The conductive modules were secured to the tower and passed through the mother board. The conductive modules were computer controlled by the thermal control boards. The DUT sockets frictionally engaged the mother board and electrically communicated therewith. The DUT contacted a sensor on the conductive module. Because the driver electronics were placed close to the DUT, the system provided signal quality greater than 40 mHz.
My prior inventions overcame the significant prior art problems as discussed above. However, as the DUT's being tested become more sophisticated and greater demands were placed on the testing of these components, it was found that with my prior system the power loads were such that the heat being generated could not be easily dissipated while maintaining the precise temperature control desired for testing. Also, it was discovered that there was a need for a much smaller system embodying the temperature control concept of my prior inventions and more specifically, a system for a single DUT, such as a portable system with a single DUT.

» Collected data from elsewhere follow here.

-- ==== Sys2Proof/Laws/Closes.lean ====
section
/-! SUPPORT. What the close of a hole, the end of a stage and a change of the interlock set leave alone. -/
namespace Sys2Proof.Machine

variable (s : State) (b : Boom)

@[simp] theorem backdrop_rowMap (m : RowMap) : ({ s with rowMap := m } : State).backdrop = s.backdrop := rfl

@[simp] theorem backdrop_arbiter (a : Arbiter) : ({ s with arbiter := a } : State).backdrop = s.backdrop := rfl

@[simp] theorem backdrop_holeLog (l : HoleLog) : ({ s with holeLog := l } : State).backdrop = s.backdrop := rfl

/-! ### ROW_READY -/

@[simp] theorem backdrop_raiseReady  : s.raiseReady.backdrop = s.backdrop := by unfold State.raiseReady; split <;> simp
@[simp] theorem arbiter_raiseReady  : s.raiseReady.arbiter = s.arbiter := by unfold State.raiseReady; split <;> simp
@[simp] theorem rowMap_raiseReady  : s.raiseReady.rowMap = s.rowMap := by unfold State.raiseReady; split <;> simp
@[simp] theorem holeLog_raiseReady  : s.raiseReady.holeLog = s.holeLog := by unfold State.raiseReady; split <;> simp
@[simp] theorem faultLog_raiseReady  : s.raiseReady.faultLog = s.faultLog := by unfold State.raiseReady; split <;> simp
@[simp] theorem monitor_raiseReady  : s.raiseReady.monitor = s.monitor := by unfold State.raiseReady; split <;> simp

@[simp] theorem boom_raiseReady (d : Boom) : s.raiseReady.boom d = s.boom d := by
  unfold State.raiseReady; split <;> simp

/-! ### The grade at the row map -/

@[simp] theorem backdrop_closeSlot (g : Grade) : (s.closeSlot b g).backdrop = s.backdrop := by
  unfold State.closeSlot; split <;> (try simp only []) <;> (try split) <;> simp
@[simp] theorem arbiter_closeSlot (g : Grade) : (s.closeSlot b g).arbiter = s.arbiter := by
  unfold State.closeSlot; split <;> (try simp only []) <;> (try split) <;> simp
@[simp] theorem holeLog_closeSlot (g : Grade) : (s.closeSlot b g).holeLog = s.holeLog := by
  unfold State.closeSlot; split <;> (try simp only []) <;> (try split) <;> simp
@[simp] theorem faultLog_closeSlot (g : Grade) : (s.closeSlot b g).faultLog = s.faultLog := by
  unfold State.closeSlot; split <;> (try simp only []) <;> (try split) <;> simp
@[simp] theorem monitor_closeSlot (g : Grade) : (s.closeSlot b g).monitor = s.monitor := by
  unfold State.closeSlot; split <;> (try simp only []) <;> (try split) <;> simp

@[simp] theorem boom_closeSlot (g : Grade) (d : Boom) : (s.closeSlot b g).boom d = s.boom d := by
  unfold State.closeSlot; split <;> (try simp only []) <;> (try split) <;> simp
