/-- Every end but a success sets the stop latch (R9); the rest of the link stays. -/
theorem link_endStage (e : StageEnd) (x : Option Nat) (st : BoomState × Option RunCondition) :
    ((s.endStage b e x st).boom b).link =
      if e = .success then (s.boom b).link else { (s.boom b).link with stopLatch := true } := by
  unfold State.endStage
  simp only []
  (repeat' split) <;> simp_all [(core_afterStage _ b _ _).2.1, (settleStage_same _ b _ _).1, StageEnd.code]

/-- A backdrop holds the recent-request list of each port. -/
theorem recent_of_backdrop {s u : State} (h : u.backdrop = s.backdrop) (p : Port) : (u.port p).recent = (s.port p).recent := by
  cases p
  · exact congrArg (fun x : Backdrop => x.portLeft.recent) h
  · exact congrArg (fun x : Backdrop => x.portRight.recent) h
  · exact congrArg (fun x : Backdrop => x.portMachine.recent) h

/-- The record of a boom fault written in a state of the same backdrop and log (R96, R165). -/
theorem faultLog_logBoomFault {s u : State} {b : Boom} {f : FaultCode} (h : u.backdrop = s.backdrop) (hl : u.faultLog = s.faultLog)
    (x : Option Nat) :
    (u.logBoomFault b f x (s.stance b)).faultLog = s.faultLog.record (s.faultRecord (u.logBoomFault b f x (s.stance b)) b f x) := by
  have hr : (u.port b.port).recent = (s.port b.port).recent := recent_of_backdrop h b.port
  have ht : u.millis = s.millis := congrArg Backdrop.millis h
  rw [← hl]
  cases b <;> simp only [State.logBoomFault, State.boomFaultRecord, State.faultRecord, hr, ht] <;> rfl

/-- A boom fault writes one record (R96, R166); another end writes none. -/
theorem faultLog_endStage (e : StageEnd) (x : Option Nat) (st : BoomState × Option RunCondition) :
    (∀ f, e = .fault f → st = s.stance b →
      (s.endStage b e x st).faultLog = s.faultLog.record (s.faultRecord (s.endStage b e x st) b f x)) ∧
    ((∀ f, e ≠ .fault f) → (s.endStage b e x st).faultLog = s.faultLog) := by
  refine ⟨?_, ?_⟩
  · rintro f rfl rfl
    unfold State.endStage
    simp only [StageEnd.code, reduceCtorEq, if_false]
    exact faultLog_logBoomFault (by simp) (by simp) x
  · intro h
    cases e <;> first | exact absurd rfl (h _) | skip
    all_goals simp [State.endStage, StageEnd.code]

theorem contactSeen_core {t u : DepthTracker} (h : t.core = u.core) : t.contactSeen = u.contactSeen := by
  have h := congrArg DepthTracker.contactSeen h
  exact h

In the present invention, structural and functional changes have been made to my prior system to provide for a heat exchange fluid to be used in combination with a thermoconductive assembly, referred to in my patents as a conductive module. In a preferred embodiment, the heat exchange system maintains the thermoconductive assembly at a desired temperature while the temperature control of the DUT functions based on the DUT temperature sensor and the temperature sensor in the heating block.
Broadly the invention comprises a system for temperature control of a thermoconductive assembly used in the burn-in of a DUT. In a preferred embodiment, the heat exchange unit functions independently of the DUT temperature sensor which is received within the heat exchange device and the heating block temperature sensor as described in my patents.
In a preferred embodiment of the invention, the heat exchange fluid is used to remove heat from the thermoconductive assembly.
In an alternative embodiment of the invention, the heat exchanger functions in combination with the DUT temperature sensor and the heating block temperature sensor to control both the temperature of the thermoconductive assembly and the DUT.